Это, пожалуй, одна из лучших выставок в Третьяковке за все время, что я ее помню (а хороших экспозиций, поверьте, было немало). Проект одновременно научный, результат серьезных исследований, и очень зрелищный. Не говоря о тех поворотах истории, которые за ним открываются.
Это был, кстати, первый в мире государственный музей современного искусства (другие, более ранние проекты схожего рода в других странах были частными). Созданный в 1919 году Музей живописной культуры, не просуществовав и десяти лет, был расформирован. Работы для нынешней выставки пришлось собирать не только по разным городам, но и по разным странам.
Для начала немного предыстории. Уже в 1918 году художники-авангардисты ставят вопрос о создании музея нового типа. Удается уломать Наркомпрос (возглавлял его тогда Луначарский) и организовать Музейное бюро – орган по закупке произведений у художников-современников и последующего распределения работ по музеям (среди членов первой закупочной комиссии – имена Татлина, Малевича, Кузнецова. Музейное бюро в Москве возглавляет Древин, отдел ИЗО в Наркомпросе – Штеренберг).

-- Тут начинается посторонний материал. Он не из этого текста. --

/-! ### The agents as functions -/

/-- `rx_step : (RxState, byte) → (RxState, optional Event)` (R120). Register values that no row covers stay as they are
here; the machine refuses them. -/
def rxStep (r : RxRegs) (b : Byte) : RxRegs × Option RxEvent :=
  match r.state with
  | .awaitingMarker =>
    if b = params.markText then ({ r with cnt := 0, state := .textBody }, none)
    else if b = params.markBin then ({ r with cnt := 0, state := .binaryLength }, none)
    else (r.clear, some (.unrecognizedMarker b))
  | .textBody =>
    if b = params.textEnd then (r.clear, some (.textBlock (r.buf.slice 0 r.cnt.toNat)))
    else if r.cnt.toNat + 1 < params.textCap then ({ r with buf := r.buf.write r.cnt.toNat b, cnt := r.cnt + 1 }, none)
    else if r.cnt.toNat + 1 = params.textCap then
      ({ r.clear with buf := r.buf.write r.cnt.toNat b },
        some (.textTruncated ((r.buf.write r.cnt.toNat b).slice 0 1024)))
    else (r, none)
  | .binaryLength => ({ r with len := b, cnt := 0, crc := params.crcInit, trailHi := 0, state := .binaryPayload }, none)
  | .binaryPayload =>
    if r.cnt.toNat < r.len.toNat then
      ({ r with buf := r.buf.write r.cnt.toNat b, crc := crcStep r.crc b, cnt := r.cnt + 1 }, none)
    else if r.cnt.toNat = r.len.toNat then ({ r with trailHi := b, cnt := r.cnt + 1 }, none)
    else if r.cnt.toNat = r.len.toNat + 1 then (r.clear, some (judgeEvent r b))
    else (r, none)

/-- The decoder in a cycle without `rst` and `link_close`. -/
def rxCycleStep (r : RxRegs) (p : InPins) : RxRegs × Option RxEvent :=
  if p.rxValid then rxStep r p.rxData else (r, none)

/-- The encoder in a cycle without `rst` and `link_close`: its registers, the bytes transferred, its event. -/
def txCycleStep (x : TxRegs) (p : InPins) : TxRegs × List Byte × Option TxEvent :=
  match x.state with
  | .idle =>
    if p.txCmdValid then
      if p.txCmdArgsLen.toNat ≤ params.argsMax then
        ({ op := p.txCmdOpcode
           n := BitVec.ofNat 8 (p.txCmdArgsLen.toNat + 1)
           rem := BitVec.ofNat 8 p.txCmdArgsLen.toNat
           crc := params.crcInit
           state := .len }, [], none)
      else (x, [], some (.encoderPayloadTooLong p.txCmdArgsLen))
    else (x, [], none)
  | .len => if p.txOutReady then ({ x with state := .opcode }, [x.n], none) else (x, [], none)
  | .opcode =>
    if p.txOutReady then
      ({ x with crc := crcStep x.crc x.op, state := if argsDone x.rem then .crcHi else .args }, [x.op], none)
    else (x, [], none)
  | .args =>
    if p.txOutReady && p.txArgValid then
      ({ x with
          crc := crcStep x.crc p.txArgData
          rem := x.rem - 1
          state := if argsDone (x.rem - 1) then .crcHi else .args }, [p.txArgData], none)
    else (x, [], none)
  | .crcHi => if p.txOutReady then ({ x with state := .crcLo }, [hi8 x.crc], none) else (x, [], none)
  | .crcLo => if p.txOutReady then (TxRegs.cleared, [lo8 x.crc], none) else (x, [], none)
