-- ==== Sys2Proof/Laws/PerInstr.lean ====
section
/-! SUPPORT. Statements about every operation as syntax, one lemma per constructor. -/

namespace Sys2Proof.Laws.AloneIdle

/-- A cycle that is there for `i` alone runs `i` (or, for `IDLE`, an idle agent) and otherwise only idle agents. -/
def Statement (i : Instr) : Prop := i ∈ i.alone ∧ ∀ j ∈ i.alone, j = i ∨ ∃ a, j = .idle a

/-- A row run alone. -/
theorem of_single {i : Instr} (h : i.alone = [i]) : Statement i := by
  rw [Statement, h]
  exact ⟨List.mem_singleton.mpr rfl, fun j hj => .inl (List.mem_singleton.mp hj)⟩

/-- A row in its agent's place, with the other two agents idle. -/
theorem of_mem {i : Instr} {l : List Instr} (h : i.alone = l) (hi : i ∈ l)
    (hl : l.all (fun j => j = i ∨ j = .idle .rx ∨ j = .idle .tx ∨ j = .idle .g) = true) : Statement i := by
  rw [Statement, h]
  refine ⟨hi, fun j hj => ?_⟩
  rcases of_decide_eq_true (List.all_eq_true.mp hl j hj) with h | h | h | h
  · exact .inl h
  · exact .inr ⟨.rx, h⟩
  · exact .inr ⟨.tx, h⟩
  · exact .inr ⟨.g, h⟩

/-- A decoder row. -/
theorem of_rx {i : Instr} (h : i.alone = [i, .idle .tx, .idle .g]) : Statement i :=
  of_mem h (.head _) (by simp)

/-- An encoder row. -/
theorem of_tx {i : Instr} (h : i.alone = [.idle .rx, i, .idle .g]) : Statement i :=
  of_mem h (.tail _ (.head _)) (by simp)

/-- A CRC port row. -/
theorem of_g {i : Instr} (h : i.alone = [.idle .rx, .idle .tx, i]) : Statement i :=
  of_mem h (.tail _ (.tail _ (.head _))) (by simp)

theorem crcStep (c : U16) (b : Byte) : Statement (.crcStep c b) := of_single rfl
theorem crc16 (bytes : List Byte) : Statement (.crc16 bytes) := of_single rfl
theorem encode (op : Byte) (args : List Byte) : Statement (.encode op args) := of_single rfl
theorem gInit : Statement .gInit := of_g rfl
theorem gUpdate (b : Byte) : Statement (.gUpdate b) := of_g rfl
theorem rxMarkText : Statement .rxMarkText := of_rx rfl
theorem rxMarkBin : Statement .rxMarkBin := of_rx rfl
theorem rxMarkBad (b : Byte) : Statement (.rxMarkBad b) := of_rx rfl
theorem rxTextData (b : Byte) : Statement (.rxTextData b) := of_rx rfl
theorem rxTextEnd : Statement .rxTextEnd := of_rx rfl
theorem rxTextTrunc (b : Byte) : Statement (.rxTextTrunc b) := of_rx rfl
theorem rxLen (n : Byte) : Statement (.rxLen n) := of_rx rfl
theorem rxBinData (b : Byte) : Statement (.rxBinData b) := of_rx rfl
theorem rxBinCrcHi (b : Byte) : Statement (.rxBinCrcHi b) := of_rx rfl
theorem rxBinCrcLo (b : Byte) : Statement (.rxBinCrcLo b) := of_rx rfl
theorem txCmd (op : Byte) (l : U16) : Statement (.txCmd op l) := of_tx rfl
theorem txReject (op : Byte) (l : U16) : Statement (.txReject op l) := of_tx rfl
theorem txLen : Statement .txLen := of_tx rfl
theorem txOpcode : Statement .txOpcode := of_tx rfl
theorem txArg (a : Byte) : Statement (.txArg a) := of_tx rfl
theorem txCrcHi : Statement .txCrcHi := of_tx rfl
theorem txCrcLo : Statement .txCrcLo := of_tx rfl
theorem sysReset : Statement .sysReset := of_single rfl
theorem sysClose : Statement .sysClose := of_single rfl
theorem idle (a : Agent) : Statement (.idle a) := by
  cases a
  · exact of_rx rfl
  · exact of_tx rfl
  · exact of_g rfl
theorem frameGetStatus : Statement .frameGetStatus := of_rx rfl
theorem frameStart : Statement .frameStart := of_rx rfl
theorem frameDelete : Statement .frameDelete := of_rx rfl
theorem frameSendData : Statement .frameSendData := of_rx rfl
theorem frameReceiveError : Statement .frameReceiveError := of_rx rfl
theorem frameDataFromTask : Statement .frameDataFromTask := of_rx rfl

end Sys2Proof.Laws.AloneIdle
end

В 1919 году в Москве учреждается Музей живописной культуры (в комиссии по его организации, помимо вышепоименованных – Кандинский, Родченко, Фальк, Лентулов…). Первая полученная от Музейного бюро порция произведений – 131 работа. Музей несколько раз меняет московские адреса, но свои фонды при этом неизменно увеличивает.
На старой фотографии – экспозиция МЖК. Такой принцип плотной развески использовали и экспозиционеры нынешней выставки. Полной реконструкции здесь, разумеется, нет, да и быть не могло. Однако представленные работы действительно происходят из того, исторического Музея живописной культуры. Что подтверждено сохранившимися документами – инвентарными книгами.
А еще среди этих документов – «Правила внутреннего распорядка Музея живописной культуры». Музей для народа, но народ к музеям не слишком привычен – вот и появляются призывы снимать галоши или вытирать ноги на входе, а также строгое предписание: «Грызть подсолнухи и орехи во всех помещениях Музея безусловно воспрещено». Заодно в музее организуют экскурсионное бюро и собираются проводить «объяснительные лекции» (к слову, написанные, к примеру, Любовью Поповой или Соломоном Никритиным сопровождающие тексты к работам куда толковей, чем у иных нынешних искусствоведов – только вот для тогдашней широкой публики все равно вряд ли понятны).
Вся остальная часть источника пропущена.